Что мы отдалились от специальных еврейских интересов — правда. Но что мы защищаем чужие интересы — неверно.
Эти «чужие» интересы — наши родные, кровные интересы. Они постольку же нам чужды, поскольку чуждо все человеческое.
Есть нечто высшее, чем еврей, — человек!
Вы видите пред собой только еврея. Он заслоняет пред вами весь мир, всю вселенную.
Мы же чрез головы своих братьев хотим взглянуть на весь мир.
Еврейское горе ослепило ваши глаза, и вы, из-за страдания десятков тысяч, не видите или не хотите видеть страдания миллионов.
Вы хотите излечить недуги миллионов. Мы говорим:
— Мало! Нужно лечить недуги всех, в том числе и евреев.
Болен весь земной шар. Тяжко болен! А вы кричите о том, что на его мизинце сочится кровь…
Это, г. Жаботинский, не… по-еврейски!
«И покроется земля знанием, и все народы познают Господа Бога».
Это по-еврейски. Это говорит пророк.
«Мы зароемся головою в жаргон, в атмосферу гетто!!»
Это говорите вы, г. Жаботинский!
«…И будут жить в мире волк с овцой», — говорит еврейство устами своего пророка.
«Мы преувеличим нашу ненависть…» — говорите вы.

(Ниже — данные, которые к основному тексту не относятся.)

-- ==== Sys2Proof/Machine/YawCommands.lean ====
section
/-! DEFINITION. The meanings of the commands of the Yaw Controller (06, 07). -/

namespace Sys2Proof.Machine

/-! ## Counting (06) -/

/-- TOOTH_STEP (06 R95; 07 R123). A station without drives does not read its tooth inputs (06 section 6.1). -/
def execToothStep (channel : Channel) (s : State) : Host.Outcome State Fault Refusal :=
  .next
    (if s.hasSensors then
      let levels := changeTooth s.levels channel
      let clockwise := stepIsClockwise channel levels.toothA levels.toothB
      (State.countStep { s with levels := levels } clockwise).motionStep clockwise
    else s)

/-- The states whose participant an invalid step halts (06 R96). -/
def Participant.haltedByEncoder : Participant → Bool
  | .releasing | .released | .driving => true
  | .idle | .answered | .stopping | .braking => false

/-- What the YWC does when an invalid step brings the count to 4 (06 R96). -/
def State.encoderFails (s : State) : State :=
  State.raiseNow (if s.ywc.participant.haltedByEncoder then s.haltMove .fault else s) .encoderInvalid 4

/-- INVALID_STEP (06 R96). -/
def execInvalidStep (s : State) : Host.Outcome State Fault Refusal :=
  .next
    (if s.hasSensors then
      let levels := changeTooth (changeTooth s.levels .a) .b
      let t : State := { s with
        levels := levels
        ywc := { s.ywc with invalidSteps := min 4 (s.ywc.invalidSteps + 1) } }
      if s.ywc.invalidSteps = 3 then t.encoderFails else t
    else s)

/-- MARK_EDGE (06 R98): a change from high to low has no effect beyond the level. -/
def execMarkEdge (high : Bool) (s : State) : Host.Outcome State Fault Refusal :=
  .next
    (if s.hasSensors = false ∨ high = s.levels.mark then s
    else
      let t : State := { s with levels := { s.levels with mark := high } }
      if high then t.markSeen.settle else t)

/-! ## The proposal test (06 R100 to R108) -/

/-- The proposal test at a check timer expiry, with what follows from its finding (06 R103, R104, R107). -/
def State.testAndPropose (s : State) : State :=
  if s.eligible && !s.defers then
    match s.proposalTest with
    | .nothing => s
    | .plan p => s.propose p
    | .blocked d => (s.raiseNow .yawBlocked d).startHoldoff
  else s

/-- CHECK_TIMER_EXPIRY (06 R100, R103, R104): the vote, then the proposal test. -/
def execCheckTimerExpiry (s : State) : Host.Outcome State Fault Refusal :=
  .next
    (if s.ywc.checkTimer.isSome then
      (State.positionVote { s with ywc := { s.ywc with checkTimer := some s.period } }).settle.testAndPropose
    else s)

/-- PROPOSAL_HOLDOFF_EXPIRY (06 R108), which ends YAW_STALL (07 R124). -/
def execProposalHoldoffExpiry (s : State) : Host.Outcome State Fault Refusal :=
  .next
    (if s.ywc.holdoffTimer.isSome then
      if s.ywc.stall then
        State.clearNow { s with ywc := { s.ywc with holdoffTimer := none, stall := false } } .yawStall
      else { s with ywc := { s.ywc with holdoffTimer := none } }
    else s)

/-! ## The agreement (07) -/

/-- YAW_PROPOSE received (07 R114 to R116). -/
def execYawPropose (source : Station) (payload : List Byte) (s : State) : Host.Outcome State Fault Refusal :=
  .next (s.receive .yawPropose source payload (fun t =>
    match decodePropose payload with
    | some f => t.answerProposal { proposer := source.val, number := f.number } f.path
    | none => t))

/-- A YAW_ANSWER at the proposer, by the phase of the record its ref names (07 R117, R130). -/
def State.takeAnswer (s : State) (source : Station) (f : AnswerFields) : State :=
  match s.ywc.proposal with
  | none => s
  | some r =>
    if r.ref = f.ref then
      match r.phase, f.answer with
      | .collecting, .ready => s.enterAnswer r source (.ready f.drives)
      | .collecting, .refuse => s.enterAnswer r source (.refuse f.reason)
      | .committed, .released => s.joinReleased source
      | _, _ => s
    else s

/-- YAW_ANSWER received (07 R117). -/
def execYawAnswer (source : Station) (payload : List Byte) (s : State) : Host.Outcome State Fault Refusal :=
  .next (s.receive .yawAnswer source payload (fun t =>
    match decodeAnswer payload with
    | some f => t.takeAnswer source f
    | none => t))

/-- ANSWER_TIMER_EXPIRY (07 R118). -/
def execAnswerTimerExpiry (s : State) : Host.Outcome State Fault Refusal :=
  .next
    (if s.ywc.answerTimer.isSome then
      match s.ywc.proposal with
      | some r =>
        if r.phase = .collecting then s.takeDecision r else { s with ywc := { s.ywc with answerTimer := none } }
      | none => { s with ywc := { s.ywc with answerTimer := none } }
    else s)

/-- A YAW_COMMIT (07 R119): it empties the window whatever its ref (06 R101), and is taken in ANSWERED for the current
ref. -/
def State.takeCommit (s : State) (r : Ref) (committed : StationSet) : State :=
  let t := s.emptyWindow
  if t.ywc.participant = .answered ∧ t.ywc.moveRef = some r then
    if inSet committed t.own then t.enterReleasing else t.enterIdle
  else t

/-- YAW_COMMIT received (07 R119). -/
def execYawCommit (source : Station) (payload : List Byte) (s : State) : Host.Outcome State Fault Refusal :=
  .next (s.receive .yawCommit source payload (fun t =>
    match decodeCommit payload with
    | some (r, committed) => t.takeCommit r committed
    | none => t))

/-- COMMIT_WAIT_EXPIRY (07 R119). -/
def execCommitWaitExpiry (s : State) : Host.Outcome State Fault Refusal :=
  .next (if s.ywc.commitWait.isSome then s.enterIdle else s)

/-! ## The brakes (07 R120, R121, R127) -/

/-- BRAKE_FEEDBACK_RELEASED (07 R120): the qualified level of the brake feedback falls. -/
def execBrakeFeedbackReleased (s : State) : Host.Outcome State Fault Refusal :=
  .next
    (if s.levels.brakeApplied then
      let t : State := { s with levels := { s.levels with brakeApplied := false } }
      if t.ywc.participant = .releasing then t.brakesReleased else t
    else s)

/-- BRAKE_TIMER_EXPIRY (07 R120). -/
def execBrakeTimerExpiry (s : State) : Host.Outcome State Fault Refusal :=
  .next (if s.ywc.brakeTimer.isSome then (s.haltMove .fault).raiseNow .brakeFeedback 1 else s)

/-- RELEASE_TIMER_EXPIRY (07 R121). -/
def execReleaseTimerExpiry (s : State) : Host.Outcome State Fault Refusal :=
  .next
    (if s.ywc.releaseTimer.isSome then
      State.haltProposal { s with ywc := { s.ywc with releaseTimer := none } } .abandoned
    else s)

/-- BRAKE_FEEDBACK_APPLIED (07 R127): the qualified level of the brake feedback rises. -/
def execBrakeFeedbackApplied (s : State) : Host.Outcome State Fault Refusal :=
  .next
    (if s.levels.brakeApplied then s
    else
      let t : State := { s with levels := { s.levels with brakeApplied := true } }
      if t.ywc.participant = .braking then t.enterIdle else t)

/-- BRAKING_TIMER_EXPIRY (07 R127): the raise, then the return to IDLE (log entry 22). -/
def execBrakingTimerExpiry (s : State) : Host.Outcome State Fault Refusal :=
  .next (if s.ywc.brakingTimer.isSome then (s.raiseNow .brakeFeedback 2).enterIdle else s)

/-! ## Motion and the halt (07 R122 to R126) -/

/-- YAW_DRIVE received (07 R122). -/
def execYawDrive (source : Station) (payload : List Byte) (s : State) : Host.Outcome State Fault Refusal :=
  .next (s.receive .yawDrive source payload (fun t =>
    match decodeDrive payload with
    | some r => if t.ywc.participant = .released ∧ t.ywc.moveRef = some r then t.takeDrive else t
    | none => t))

/-- DRIVE_WAIT_EXPIRY (07 R122). -/
def execDriveWaitExpiry (s : State) : Host.Outcome State Fault Refusal :=
  .next (if s.ywc.driveWait.isSome then s.enterBraking else s)

/-- The movement count M of the move record, 0 where none is held. -/
def Ywc.moved (y : Ywc) : Int :=
  match y.move with
  | some m => m.count
  | none => 0

/-- What the YWC does at a stall (07 R124): the halt, YAW_STALL with M and the stall flag, the holdoff. -/
def State.stalls (s : State) : State :=
  let t := s.haltMove .stall
  State.startHoldoff (State.raiseNow { t with ywc := { t.ywc with stall := true } } .yawStall s.ywc.moved)

/-- STALL_TIMER_EXPIRY (07 R124). -/
def execStallTimerExpiry (s : State) : Host.Outcome State Fault Refusal :=
  .next (if s.ywc.stallTimer.isSome then s.stalls else s)

/-- YAW_HALT received (07 R125). -/
def execYawHalt (source : Station) (payload : List Byte) (s : State) : Host.Outcome State Fault Refusal :=
  .next (s.receive .yawHalt source payload (fun t =>
    match decodeHalt payload with
    | some r => t.takeHalt r
    | none => t))

/-- SETTLE_TIMER_EXPIRY (07 R126). -/
def execSettleTimerExpiry (s : State) : Host.Outcome State Fault Refusal :=
  .next (if s.ywc.settleTimer.isSome then s.enterBraking else s)

end Sys2Proof.Machine
end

Вы говорите, что мы находимся «в большом зале» потому, что там атмосфера тоньше, резонанс шире, подмостки прочнее, а вы предпочитаете остаться «в чулане».
Неверно. Мы предпочитаем находиться в больнице, где находятся тысячи больных.
Вы предпочитаете лишь еврейский квартал, игнорируя все прочие.
Что ж, действительно, пути наши разные.
VI
Чувствую, что, прочитав эти строки, вы с негодованием мне бросите:
— Ассимилятор!
Отлично. Я — ассимилятор. Не отрицаю. Но есть слово, гораздо более страшное, чем «ассимилятор». Это слово:
— Сионист!
Ассимиляция утопия. Но утопия благородная. Она стремится к объединению всех народов. Ее идеал — едино стадо и един пастырь.
Вы же, наоборот, стараетесь создавать новые стада.
Куда вы зовете евреев?
Вы зовете народ в страну, которая никогда не будет его страною.
Вы отрываете его от живого языка и вместо него даете ему труп.
Ваша мечта — превратить народ-учителя в народ-пахаря.
Вы отлично понимаете, что из всех утопий сионистская — самая безнадежная утопия.
Тем не менее вы считаете себя единственными «друзьями народа». Вы гордо говорите нам:
«Не хотим встречаться с вами, не знать ни вас, ни о вас»…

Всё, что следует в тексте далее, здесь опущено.